**WORK ITEM**
Transcribe only the last portion of the material: exactly the lines from the one with "SameBut.same (State.transientFault_same ..) .gw (by" through the end, inclusive.

**PROVIDED DATA**

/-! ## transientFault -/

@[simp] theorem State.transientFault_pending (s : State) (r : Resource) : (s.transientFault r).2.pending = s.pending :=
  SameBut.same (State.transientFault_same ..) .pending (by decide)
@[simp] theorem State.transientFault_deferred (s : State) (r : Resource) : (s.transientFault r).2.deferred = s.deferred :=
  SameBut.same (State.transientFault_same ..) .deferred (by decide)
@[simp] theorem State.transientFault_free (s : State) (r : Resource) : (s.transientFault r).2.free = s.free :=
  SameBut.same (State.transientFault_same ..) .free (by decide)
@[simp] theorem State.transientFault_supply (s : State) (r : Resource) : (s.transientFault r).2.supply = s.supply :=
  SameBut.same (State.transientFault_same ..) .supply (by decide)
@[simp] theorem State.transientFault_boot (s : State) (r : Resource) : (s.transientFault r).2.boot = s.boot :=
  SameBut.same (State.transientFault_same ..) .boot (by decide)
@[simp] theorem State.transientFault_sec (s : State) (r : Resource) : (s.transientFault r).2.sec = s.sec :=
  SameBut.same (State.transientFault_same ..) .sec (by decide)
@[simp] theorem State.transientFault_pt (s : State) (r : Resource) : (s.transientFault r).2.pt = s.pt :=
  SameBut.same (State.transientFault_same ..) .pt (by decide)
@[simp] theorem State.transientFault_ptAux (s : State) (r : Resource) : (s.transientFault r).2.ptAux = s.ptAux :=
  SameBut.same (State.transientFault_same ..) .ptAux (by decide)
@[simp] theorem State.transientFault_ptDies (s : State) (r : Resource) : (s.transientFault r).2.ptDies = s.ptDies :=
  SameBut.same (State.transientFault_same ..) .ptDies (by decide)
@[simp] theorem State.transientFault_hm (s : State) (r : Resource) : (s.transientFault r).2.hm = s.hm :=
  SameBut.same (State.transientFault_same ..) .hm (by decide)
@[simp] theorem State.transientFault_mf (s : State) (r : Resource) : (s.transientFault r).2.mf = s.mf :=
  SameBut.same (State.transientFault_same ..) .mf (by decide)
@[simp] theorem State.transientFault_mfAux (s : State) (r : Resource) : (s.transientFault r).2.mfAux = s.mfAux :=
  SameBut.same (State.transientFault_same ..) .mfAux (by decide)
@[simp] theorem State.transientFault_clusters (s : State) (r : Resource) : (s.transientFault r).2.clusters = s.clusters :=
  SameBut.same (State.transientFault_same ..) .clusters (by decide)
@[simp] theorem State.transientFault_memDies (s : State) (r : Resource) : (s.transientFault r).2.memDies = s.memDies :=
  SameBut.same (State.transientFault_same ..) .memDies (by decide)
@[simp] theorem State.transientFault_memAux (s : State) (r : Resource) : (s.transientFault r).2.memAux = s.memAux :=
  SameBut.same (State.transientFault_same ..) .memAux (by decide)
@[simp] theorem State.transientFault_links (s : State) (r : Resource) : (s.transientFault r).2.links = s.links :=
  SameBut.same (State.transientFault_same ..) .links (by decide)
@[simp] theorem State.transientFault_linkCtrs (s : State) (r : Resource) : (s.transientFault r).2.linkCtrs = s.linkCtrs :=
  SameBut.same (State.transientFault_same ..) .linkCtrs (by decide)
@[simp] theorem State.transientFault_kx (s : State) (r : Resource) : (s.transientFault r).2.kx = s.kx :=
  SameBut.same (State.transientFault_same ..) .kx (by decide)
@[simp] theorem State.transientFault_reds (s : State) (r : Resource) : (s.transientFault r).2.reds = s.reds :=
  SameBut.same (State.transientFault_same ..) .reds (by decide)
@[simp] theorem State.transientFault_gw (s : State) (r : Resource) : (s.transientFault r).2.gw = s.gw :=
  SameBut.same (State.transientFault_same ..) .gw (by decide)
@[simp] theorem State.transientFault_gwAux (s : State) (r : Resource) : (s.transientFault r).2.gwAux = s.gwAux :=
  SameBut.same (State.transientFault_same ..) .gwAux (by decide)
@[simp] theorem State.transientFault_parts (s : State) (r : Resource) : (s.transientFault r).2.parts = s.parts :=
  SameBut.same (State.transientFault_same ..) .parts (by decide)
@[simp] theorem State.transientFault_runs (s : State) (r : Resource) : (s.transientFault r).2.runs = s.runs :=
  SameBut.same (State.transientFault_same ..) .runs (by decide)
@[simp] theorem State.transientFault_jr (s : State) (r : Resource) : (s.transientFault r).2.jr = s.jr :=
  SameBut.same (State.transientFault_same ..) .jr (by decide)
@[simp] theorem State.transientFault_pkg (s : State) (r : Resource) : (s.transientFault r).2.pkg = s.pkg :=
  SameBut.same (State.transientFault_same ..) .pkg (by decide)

**REPLY**
  SameBut.same (State.transientFault_same ..) .gw (by decide)
@[simp] theorem State.transientFault_gwAux (s : State) (r : Resource) : (s.transientFault r).2.gwAux = s.gwAux :=
  SameBut.same (State.transientFault_same ..) .gwAux (by decide)
@[simp] theorem State.transientFault_parts (s : State) (r : Resource) : (s.transientFault r).2.parts = s.parts :=
  SameBut.same (State.transientFault_same ..) .parts (by decide)
@[simp] theorem State.transientFault_runs (s : State) (r : Resource) : (s.transientFault r).2.runs = s.runs :=
  SameBut.same (State.transientFault_same ..) .runs (by decide)
@[simp] theorem State.transientFault_jr (s : State) (r : Resource) : (s.transientFault r).2.jr = s.jr :=
  SameBut.same (State.transientFault_same ..) .jr (by decide)
@[simp] theorem State.transientFault_pkg (s : State) (r : Resource) : (s.transientFault r).2.pkg = s.pkg :=
  SameBut.same (State.transientFault_same ..) .pkg (by decide)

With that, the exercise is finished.